Desencontro com Índia
Também em janeiro de 2021, o porta-voz do Ministério do Exterior indiano, Anurag Srivastava, afirmou ao jornal Hindustan Times que o governo brasileiro se precipitou ao enviar um avião à Índia para buscar 2 milhões de doses do imunizante produzido pelo Instituto Serum em parceria com a Universidade de Oxford e a farmacêutica AstraZeneca. O porta-voz também disse que era “cedo demais” para enviar a vacina ao Brasil

“O processo de vacinação está apenas no começo na Índia. É muito cedo para dar uma resposta específica sobre o fornecimento a outros países, porque ainda avaliamos os prazos de produção e de entrega.

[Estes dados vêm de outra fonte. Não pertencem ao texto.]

/-! ### vendor -/

@[simp] theorem State.vendor_time (s : State) (r : Req) (c k : Nat) (p : List Byte) : (s.vendor r c k p).time = s.time := rfl
@[simp] theorem State.vendor_cfg (s : State) (r : Req) (c k : Nat) (p : List Byte) : (s.vendor r c k p).cfg = s.cfg := rfl
@[simp] theorem State.vendor_id (s : State) (r : Req) (c k : Nat) (p : List Byte) : (s.vendor r c k p).id = s.id := rfl
@[simp] theorem State.vendor_flash (s : State) (r : Req) (c k : Nat) (p : List Byte) : (s.vendor r c k p).flash = s.flash := rfl
@[simp] theorem State.vendor_mbx (s : State) (r : Req) (c k : Nat) (p : List Byte) : (s.vendor r c k p).mbx = s.mbx := rfl
@[simp] theorem State.vendor_ctxs (s : State) (r : Req) (c k : Nat) (p : List Byte) : (s.vendor r c k p).ctxs = s.ctxs := rfl
@[simp] theorem State.vendor_mem (s : State) (r : Req) (c k : Nat) (p : List Byte) : (s.vendor r c k p).mem = s.mem := rfl
@[simp] theorem State.vendor_clus (s : State) (r : Req) (c k : Nat) (p : List Byte) : (s.vendor r c k p).clus = s.clus := rfl
@[simp] theorem State.vendor_fab (s : State) (r : Req) (c k : Nat) (p : List Byte) : (s.vendor r c k p).fab = s.fab := rfl
@[simp] theorem State.vendor_ports (s : State) (r : Req) (c k : Nat) (p : List Byte) : (s.vendor r c k p).ports = s.ports := rfl
@[simp] theorem State.vendor_recov (s : State) (r : Req) (c k : Nat) (p : List Byte) : (s.vendor r c k p).recov = s.recov := rfl
@[simp] theorem State.vendor_cal (s : State) (r : Req) (c k : Nat) (p : List Byte) : (s.vendor r c k p).cal = s.cal := rfl
@[simp] theorem State.vendor_det (s : State) (r : Req) (c k : Nat) (p : List Byte) : (s.vendor r c k p).det = s.det := rfl
@[simp] theorem State.vendor_gey (s : State) (r : Req) (c k : Nat) (p : List Byte) : (s.vendor r c k p).gey = s.gey := rfl
@[simp] theorem State.vendor_tel (s : State) (r : Req) (c k : Nat) (p : List Byte) : (s.vendor r c k p).tel = s.tel := rfl
@[simp] theorem State.vendor_evr (s : State) (r : Req) (c k : Nat) (p : List Byte) : (s.vendor r c k p).evr = s.evr := rfl
@[simp] theorem State.vendor_pwr (s : State) (r : Req) (c k : Nat) (p : List Byte) : (s.vendor r c k p).pwr = s.pwr := rfl
@[simp] theorem State.vendor_mgmt (s : State) (r : Req) (c k : Nat) (p : List Byte) : (s.vendor r c k p).mgmt = s.mgmt := rfl
@[simp] theorem State.vendor_pins (s : State) (r : Req) (c k : Nat) (p : List Byte) : (s.vendor r c k p).pins = s.pins := rfl
@[simp] theorem State.vendor_evts (s : State) (r : Req) (c k : Nat) (p : List Byte) : (s.vendor r c k p).evts = s.evts := rfl
@[simp] theorem State.vendor_ctrs (s : State) (r : Req) (c k : Nat) (p : List Byte) : (s.vendor r c k p).ctrs = s.ctrs := rfl
@[simp] theorem State.vendor_free (s : State) (r : Req) (c k : Nat) (p : List Byte) : (s.vendor r c k p).free = s.free := rfl
@[simp] theorem State.vendor_pending (s : State) (r : Req) (c k : Nat) (p : List Byte) : (s.vendor r c k p).pending = s.pending := rfl

/-! ### w1c -/

@[simp] theorem State.w1c_time (s : State) (r : Reg) (i m : Nat) : (s.w1c r i m).time = s.time := rfl
@[simp] theorem State.w1c_cfg (s : State) (r : Reg) (i m : Nat) : (s.w1c r i m).cfg = s.cfg := rfl
@[simp] theorem State.w1c_id (s : State) (r : Reg) (i m : Nat) : (s.w1c r i m).id = s.id := rfl
@[simp] theorem State.w1c_flash (s : State) (r : Reg) (i m : Nat) : (s.w1c r i m).flash = s.flash := rfl
@[simp] theorem State.w1c_mbx (s : State) (r : Reg) (i m : Nat) : (s.w1c r i m).mbx = s.mbx := rfl
@[simp] theorem State.w1c_ctxs (s : State) (r : Reg) (i m : Nat) : (s.w1c r i m).ctxs = s.ctxs := rfl
@[simp] theorem State.w1c_mem (s : State) (r : Reg) (i m : Nat) : (s.w1c r i m).mem = s.mem := rfl
@[simp] theorem State.w1c_clus (s : State) (r : Reg) (i m : Nat) : (s.w1c r i m).clus = s.clus := rfl
@[simp] theorem State.w1c_fab (s : State) (r : Reg) (i m : Nat) : (s.w1c r i m).fab = s.fab := rfl
@[simp] theorem State.w1c_ports (s : State) (r : Reg) (i m : Nat) : (s.w1c r i m).ports = s.ports := rfl
@[simp] theorem State.w1c_recov (s : State) (r : Reg) (i m : Nat) : (s.w1c r i m).recov = s.recov := rfl
@[simp] theorem State.w1c_cal (s : State) (r : Reg) (i m : Nat) : (s.w1c r i m).cal = s.cal := rfl
@[simp] theorem State.w1c_det (s : State) (r : Reg) (i m : Nat) : (s.w1c r i m).det = s.det := rfl
@[simp] theorem State.w1c_gey (s : State) (r : Reg) (i m : Nat) : (s.w1c r i m).gey = s.gey := rfl
@[simp] theorem State.w1c_tel (s : State) (r : Reg) (i m : Nat) : (s.w1c r i m).tel = s.tel := rfl
@[simp] theorem State.w1c_evr (s : State) (r : Reg) (i m : Nat) : (s.w1c r i m).evr = s.evr := rfl
@[simp] theorem State.w1c_pwr (s : State) (r : Reg) (i m : Nat) : (s.w1c r i m).pwr = s.pwr := rfl
@[simp] theorem State.w1c_mgmt (s : State) (r : Reg) (i m : Nat) : (s.w1c r i m).mgmt = s.mgmt := rfl
@[simp] theorem State.w1c_pins (s : State) (r : Reg) (i m : Nat) : (s.w1c r i m).pins = s.pins := rfl
@[simp] theorem State.w1c_ctrs (s : State) (r : Reg) (i m : Nat) : (s.w1c r i m).ctrs = s.ctrs := rfl
@[simp] theorem State.w1c_out (s : State) (r : Reg) (i m : Nat) : (s.w1c r i m).out = s.out := rfl
@[simp] theorem State.w1c_free (s : State) (r : Reg) (i m : Nat) : (s.w1c r i m).free = s.free := rfl
@[simp] theorem State.w1c_pending (s : State) (r : Reg) (i m : Nat) : (s.w1c r i m).pending = s.pending := rfl

end Sys2Proof.Machine
end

Isso pode levar tempo”, disse Anurag Srivastava. As vacinas chegaram ao Brasil somente 10 dias depois da declaração do porta-voz.

Na terça-feira (16), a Frente Nacional de Prefeitos (FNP) divulgou uma nota na qual afirma que a escassez de doses de vacina está diretamente ligada à condução do Plano Nacional de Imunizações pelo governo federal. Também cobrou respostas do Poder Executivo diante da falta de vacina.

No dia 14 de janeiro, a FNP solicitou ao ministro da Saúde encontros frequentes para o acompanhamento da vacinação no país. Na reunião, o combinado foi de uma reunião entre a comissão de prefeitos e a pasta a cada 10 dias. Passados mais de 30 dias, no entanto, nenhuma reunião foi agendada.

“É urgente que o país tenha um cronograma com prazos e metas estipulados para a vacinação de cada grupo: por faixa etária, doentes crônicos, categorias de profissionais etc. Disso depende, inclusive, a retomada da economia, a geração de emprego e renda da população”, afirmam os prefeitos.

Na corrida da vacinação, segundo a plataforma Our Word In Data, o Brasil está atrás de Rússia, China, União Europeia, Chile, Estados Unidos, Reino Unido, Emirados Árabes e Israel.

O Ministério da Saúde informou que vai disponibilizar, até julho deste ano, 230 milhões de doses de vacinas contra o coronavírus. O planejamento conta com imunizantes ainda não autorizados pela Agência Nacional de Vigilância Sanitária (Anvisa), como o russo Sputnik V e o indiano Covaxin.

Em reunião com governadores nesta quarta-feira (17), o ministro da Saúde, Eduardo Pazuello, apresentou os contratos para compras de mais vacinas e detalhes sobre o cronograma de entrega e a quantidade adquirida.

Em nota, a pasta informou que os acordos de compra com os laboratórios responsáveis pela Sputnik V e a Covaxin devem ser fechados ainda nesta semana. No entanto, os processos para autorização dos imunizantes na Anvisa nem mesmo começaram.

A Bharat Biotech, empresa responsável pela Covaxin ainda não deu entrada no pedido de registro. Já a Sputnik V ainda não é considerada uma vacina em testes no Brasil pela Anvisa.

Ainda de acordo com o Ministério da Saúde, 2 milhões de doses da AstraZeneca/Fiocruz, importadas da Índia, e 9,3 milhões da Sinovac/Butantan, produzidas no Brasil serão entregues ainda este mês. No mês seguinte, estão previstas outras 34,9 milhões.